I am reading a text, where it says that $X^5-X-1$ is irreducible modulo 3. I am not sure how I can know that. Could someone help?
By the way, is there some practical trick to judge whether a polynomial irreducible over a finite field in general? Because when I calculate the galois group I find this information is very important, so I am very curious. Thanks!
Hint $\:\!\color{#0a0}f\:\!$ has no roots $\in\Bbb F_3$ so no linear factors. If it splits it has an irreducible $\rm\color{#90f}{quadratic}$ factor $\color{#90f}g.\,$ In $\,\Bbb F_9\! = \Bbb F_3[x]/\color{#90f}g\!:\: $ $\underbrace{x^8\! = 1}_{\!\!\!\!\!\!\!\!\!\large \Rightarrow\,\ \color{#c00}{{x^4}\ =\ \pm1}}\,$ so $\,0\! =\underbrace{\color{#c00}{x^4}\color{0a0a}x\!-\!x\!-\!1}_{\large \color{#0a0}{\deg f\ \le\ 1}}\, $ so $\,\color{#90f}g\mid\color{#0a0} f\,$ in $\,\Bbb F_3[x],\,$ contra $\,\color{#90f}{\deg g \!=\! 2},\,\color{#0a0}{\deg f\!\le\! 1}$.

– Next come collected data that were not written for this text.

-- ==== Sys2Proof/Machine/Valley.lean ====
section
/-! DEFINITION. The Valley Link Unit (chapter 8): the link and its arbiter, the checks on a frame and the records it
changes, receipts, sending, the OUTBOUND ring, run states and CCR. -/

namespace Sys2Proof.Machine

/-! ### Frames (R143, 11.6) -/

/-- A frame's contents. -/
inductive Frame where
  | authority (way : Way) (limit : Nat) (choice : LoopSel) (validity : Nat) (anchor : Option (Nat × Track))
  | restrictionSet (r : Restriction)
  | restrictionLift (ident : Nat)
  | stopOrder
  | stopRelease
  | permit (side : Option Side) (first last validity : Nat)
  | heartbeat
  | text
  deriving DecidableEq, Repr

/-- Unit `i` of a frame. -/
def unitAt (us : List Half) (i : Nat) : Half := us.getD i 0

/-- The kind field of unit 0. -/
def frameKind (us : List Half) : Nat := (unitAt us 0).toNat / 256

/-- The sequence field of unit 1. -/
def frameSeq (us : List Half) : Nat := (unitAt us 1).toNat % 256

/-- The car number field of unit 1. -/
def frameCar (us : List Half) : Nat := (unitAt us 1).toNat / 256

/-- The lengths 11.6 allows for a kind. -/
def kindLength (k : InboundKind) (n : Nat) : Bool :=
  match k with
  | .authority => n == 8 || n == 11
  | .restrictionSet => n == 10
  | .restrictionLift => n == 4
  | .stopOrder => n == 4
  | .stopRelease => n == 4
  | .entrancePermit => n == 9
  | .heartbeat => n == 4
  | .text => decide (4 ≤ n) && decide (n ≤ 28)

/-- Check 2 of R143: the kind, with the length field equal to the units received and allowed for the kind. -/
def frameForm (us : List Half) : Option InboundKind :=
  match InboundKind.ofCode (frameKind us) with
  | none => none
  | some k => if (unitAt us 0).toNat % 256 = us.length ∧ kindLength k us.length then some k else none

/-- The number in unit `i`. -/
def digitsAt (us : List Half) (i : Nat) : Nat := bcd (unitAt us i)

/-- The position in units `i` and `i + 1`. -/
def positionAt (us : List Half) (i : Nat) : Nat := bcd2 (unitAt us i) (unitAt us (i + 1))

/-- Every digit of the body is 0 to 9 (R143). -/
def bodyDigits (us : List Half) : Bool := ((us.drop 2).take (us.length - 3)).all bcdValid

def wayOf (n : Nat) : Option Way := if n = 1 then some .up else if n = 2 then some .down else none

def loopChoiceOf (n : Nat) : Option LoopSel :=
  if n = 0 then some .none else if n = 1 then some .loopA else if n = 2 then some .loopB else Option.none

def anchorTrackOf (n : Nat) : Option Track :=
  if n = 1 then some .main else if n = 2 then some .loopA else if n = 3 then some .loopB else none

def scopeOf (n : Nat) : Option Scope :=
  if n = 1 then some .up else if n = 2 then some .down else if n = 3 then some .both else none

/-- A side code; the outer option is the range, the inner one side NONE. -/
def sideOf (n : Nat) : Option (Option Side) :=
  if n = 0 then some none else if n = 1 then some (some .left) else if n = 2 then some (some .right)
  else if n = 3 then some (some .both) else none

/-- The body of an AUTHORITY (R145, 11.6). -/
def parseAuthority (us : List Half) : Option Frame :=
  match wayOf (digitsAt us 2), loopChoiceOf (digitsAt us 5) with
  | some w, some c =>
    if positionAt us 3 ≤ maxPosition ∧ 1 ≤ digitsAt us 6 then
      if us.length = 8 then some (.authority w (positionAt us 3) c (digitsAt us 6) none)
      else
        match anchorTrackOf (digitsAt us 9) with
        | none => none
        | some t =>
          if positionAt us 7 ≤ maxPosition then
            some (.authority w (positionAt us 3) c (digitsAt us 6) (some (positionAt us 7, t)))
          else none
    else none
  | _, _ => none

/-- The body of a RESTRICTION_SET (R147, 11.6). -/
def parseRestriction (us : List Half) : Option Frame :=
  match scopeOf (digitsAt us 8) with
  | none => none
  | some sc =>
    if 1 ≤ digitsAt us 2 ∧ positionAt us 3 ≤ positionAt us 5 ∧ positionAt us 5 ≤ maxPosition ∧ digitsAt us 7 ≤ 600 then
      some (.restrictionSet ⟨digitsAt us 2, positionAt us 3, positionAt us 5, digitsAt us 7, sc⟩)
    else none

/-- The body of an ENTRANCE_PERMIT (R149, 11.6). -/
def parsePermit (us : List Half) : Option Frame :=
  match sideOf (digitsAt us 2) with
  | none => none
  | some side =>
    if positionAt us 3 ≤ positionAt us 5 ∧ positionAt us 5 ≤ maxPosition ∧ 1 ≤ digitsAt us 7 then
      some (.permit side (positionAt us 3) (positionAt us 5) (digitsAt us 7))
    else none

/-- A body of one filler unit, which reads 0000. -/
def parseFiller (us : List Half) (f : Frame) : Option Frame := if unitAt us 2 = 0 then some f else none

/-- Check 5 of R143: the contents of a frame of a kind; none is MALFORMED. -/
def parseFrame (k : InboundKind) (us : List Half) : Option Frame :=
  match k with
  | .text => some .text
  | k =>
    if bodyDigits us then
      match k with
      | .authority => parseAuthority us
      | .restrictionSet => parseRestriction us
      | .restrictionLift => if 1 ≤ digitsAt us 2 then some (.restrictionLift (digitsAt us 2)) else none
      | .stopOrder => parseFiller us .stopOrder
      | .stopRelease => parseFiller us .stopRelease
      | .entrancePermit => parsePermit us
      | .heartbeat => parseFiller us .heartbeat
      | .text => some .text
    else none

/-- The outcome of the checks of R143. -/
inductive Verdict where
  | rejected (r : Reason)
  | foreign
  | repeated
  | accepted (k : InboundKind) (f : Frame)
  deriving DecidableEq, Repr

/-- The checks of R143, in their order; a partial unit or a count outside 4 to 28 is REJECTED_FORM at once (R138). -/
def judgeFrame (car : Nat) (last : Option LastAccepted) (us : List Half) (broken : Bool) : Verdict :=
  if broken = true ∨ us.length < 4 ∨ 28 < us.length then .rejected .rejectedForm
  else if unitSum us % 65536 ≠ 0 then .rejected .rejectedCheck
  else
    match frameForm us with
    | none => .rejected .rejectedForm
    | some k =>
      if frameCar us ≠ car ∧ ¬(frameCar us = 0 ∧ k = .heartbeat) then .foreign
      else if last.map LastAccepted.sequence = some (frameSeq us) then .repeated
      else
        match parseFrame k us with
        | none => .rejected .malformed
        | some f => .accepted k f

/-- The safety kinds (R144). -/
def safetyKind : InboundKind → Bool
  | .heartbeat => false
  | .text => false
  | _ => true

/-! ### Radio state (R152) -/

/-- The radio state becomes LOST with a reason: RADIO_LOST is queued. -/
def State.radioLost (s : State) (r : Reason) : State :=
  ({ s with vlu := { s.vlu with radio := .lost, linkLoss := none, shadow := .inactive } }).notice .valley 10 .warn
    [p8 r.code, p32 s.now.toNat]

/-- The radio state becomes UP or SHADOWED by an accepted frame in NOT_HEARD or LOST: by the last judgement; the
allowance of a front segment that is not PRESENT is not known and is a free value (R152, log 23). -/
def State.radioHeard (s : State) : State :=
  if s.vlu.inShadow then
    match s.prof.front, s.prof.frontRec with
    | some n, some r =>
      { s with vlu := { s.vlu with radio := .shadowed, shadow := s.shadowLoaded r.allowance n, linkLoss := none } }
    | f, _ =>
      let t := s.drawn
      { t with vlu := { t.vlu with
          radio := .shadowed, shadow := s.shadowLoaded (5 + s.freeValue % 596) ((f.or s.vlu.judgedFront).getD 0), linkLoss := none } }
  else { s with vlu := { s.vlu with radio := .up, linkLoss := s.linkLossFull } }

/-- An accepted frame changes the radio state and its timers (R144, R152). -/
def State.frameHeard (s : State) : State :=
  match s.vlu.radio with
  | .notHeard => s.radioHeard
  | .up => { s with vlu := { s.vlu with linkLoss := s.linkLossFull } }
  | .shadowed => s
  | .lost => s.radioHeard.notice .valley 11 .info []

/-! ### Receipts (R151) -/

/-- Queue a receipt; with four held it is dropped and RECEIPT_DROPPED queued. -/
def State.queueReceipt (s : State) (r : Receipt) : State :=
  if 4 ≤ s.vlu.receipts.length then s.notice .valley 9 .warn [p8 r.kind.code, p8 r.sequence]
  else { s with vlu := { s.vlu with receipts := s.vlu.receipts ++ [r] } }

/-! ### The records (R145 to R149) -/

/-- The restriction list after a RESTRICTION_SET of an identifier held: replaced in its place. -/
def replaceRestriction (rs : List Restriction) (r : Restriction) : List Restriction :=
  rs.map fun x => if x.ident = r.ident then r else x

/-- An identifier is held. -/
def holdsIdent (rs : List Restriction) (i : Nat) : Bool := rs.any fun x => x.ident == i

/-- RESTRICTION_SET (R147). -/
def State.setRestriction (s : State) (r : Restriction) : ReceiptResult × State :=
  if holdsIdent s.vlu.restrictions r.ident then
    (.done, { s with vlu := { s.vlu with restrictions := replaceRestriction s.vlu.restrictions r } })
  else if s.vlu.restrictions.length < 8 then
    (.done, { s with vlu := { s.vlu with restrictions := s.vlu.restrictions ++ [r] } })
  else
    (.listFull, ({ s with vlu := { s.vlu with overfull := true } }).notice .valley 6 .warn [p16 r.ident])

/-- RESTRICTION_LIFT (R147). -/
def State.liftRestriction (s : State) (i : Nat) : ReceiptResult × State :=
  if holdsIdent s.vlu.restrictions i then
    (.done, { s with vlu := { s.vlu with
      restrictions := s.vlu.restrictions.filter (fun x => !(x.ident == i)), overfull := false } })
  else (.notHeld, s)

/-- The stop mark after a STOP_RELEASE (R148). -/
def StopMark.release : StopMark → StopMark
  | .unreleased => .released
  | .clear => .clear
  | .released => .released

/-- The loop choice and the anchor of an AUTHORITY are handed on (R145): whether the record or the window change
reaches the Supervisor first is a free value. -/
def State.handAuthority (s : State) (choice : LoopSel) (anchor : Option (Nat × Track)) : State :=
  let w := s.loopChoice choice
  let t :=
    if w.prof.window = s.prof.window ∧ w.prof.endKind = s.prof.endKind then w
    else if s.freeValue % 2 = 0 then (s.drawn).loopChoice choice
    else (((s.drawn).evaluate [])).loopChoice choice
  let t := State.syncMotion s t
  match anchor with
  | none => t
  | some (p, track) => if s.motion.posState = .unknown then t.startWalk p track else t

/-- A frame is applied by its kind: the receipt result, the trip causes it raises, the state after it. -/
def State.applyFrame (s : State) (f : Frame) : Option ReceiptResult × List Cause × State :=
  match f with
  | .authority w limit choice validity anchor =>
    (some .done, [], ({ s with vlu := { s.vlu with
      authority := some ⟨false, w, limit, choice, later s.now (1000 * validity), none⟩ } }).handAuthority choice anchor)
  | .restrictionSet r => ((s.setRestriction r).1, [], (s.setRestriction r).2)
  | .restrictionLift i => ((s.liftRestriction i).1, [], (s.liftRestriction i).2)
  | .stopOrder => (some .done, [.valleyStop], { s with vlu := { s.vlu with stop := .unreleased } })
  | .stopRelease => (some .done, [], { s with vlu := { s.vlu with stop := s.vlu.stop.release } })
  | .permit side first last validity =>
    (some .done, [], { s with vlu := { s.vlu with
      permit := side.map fun sd => ⟨sd, first, last, later s.now (1000 * validity)⟩ } })
  | .heartbeat => (none, [], s)
  | .text => (none, [], s)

Remark $ $ We used $ f^{\large \color{#c00}8}\! = 1\,$ for $\,0\!\neq \!f\in \Bbb F_9,\,$ an analogue of Fermat's little Theorem, which is true by $\,\Bbb F_9$ has multiplicative group $\,\Bbb F_9^*$ of size $\,\color{#c00}8 = 9\color{#0a0}{-1}\,$ ($\rm non\color{#0a0}{zero}$ elements are invertible in a field), so Lagrange's Theorem $\Rightarrow f^{\large \color{#c00}8}\! = 1\,$ for all $\,f\!\neq\! 0.$
Above is essentially a special case of a general polynomial irreducibility test over finite fields - which is an an efficient analog of the impractical Pocklington-Lehmer integer primality test.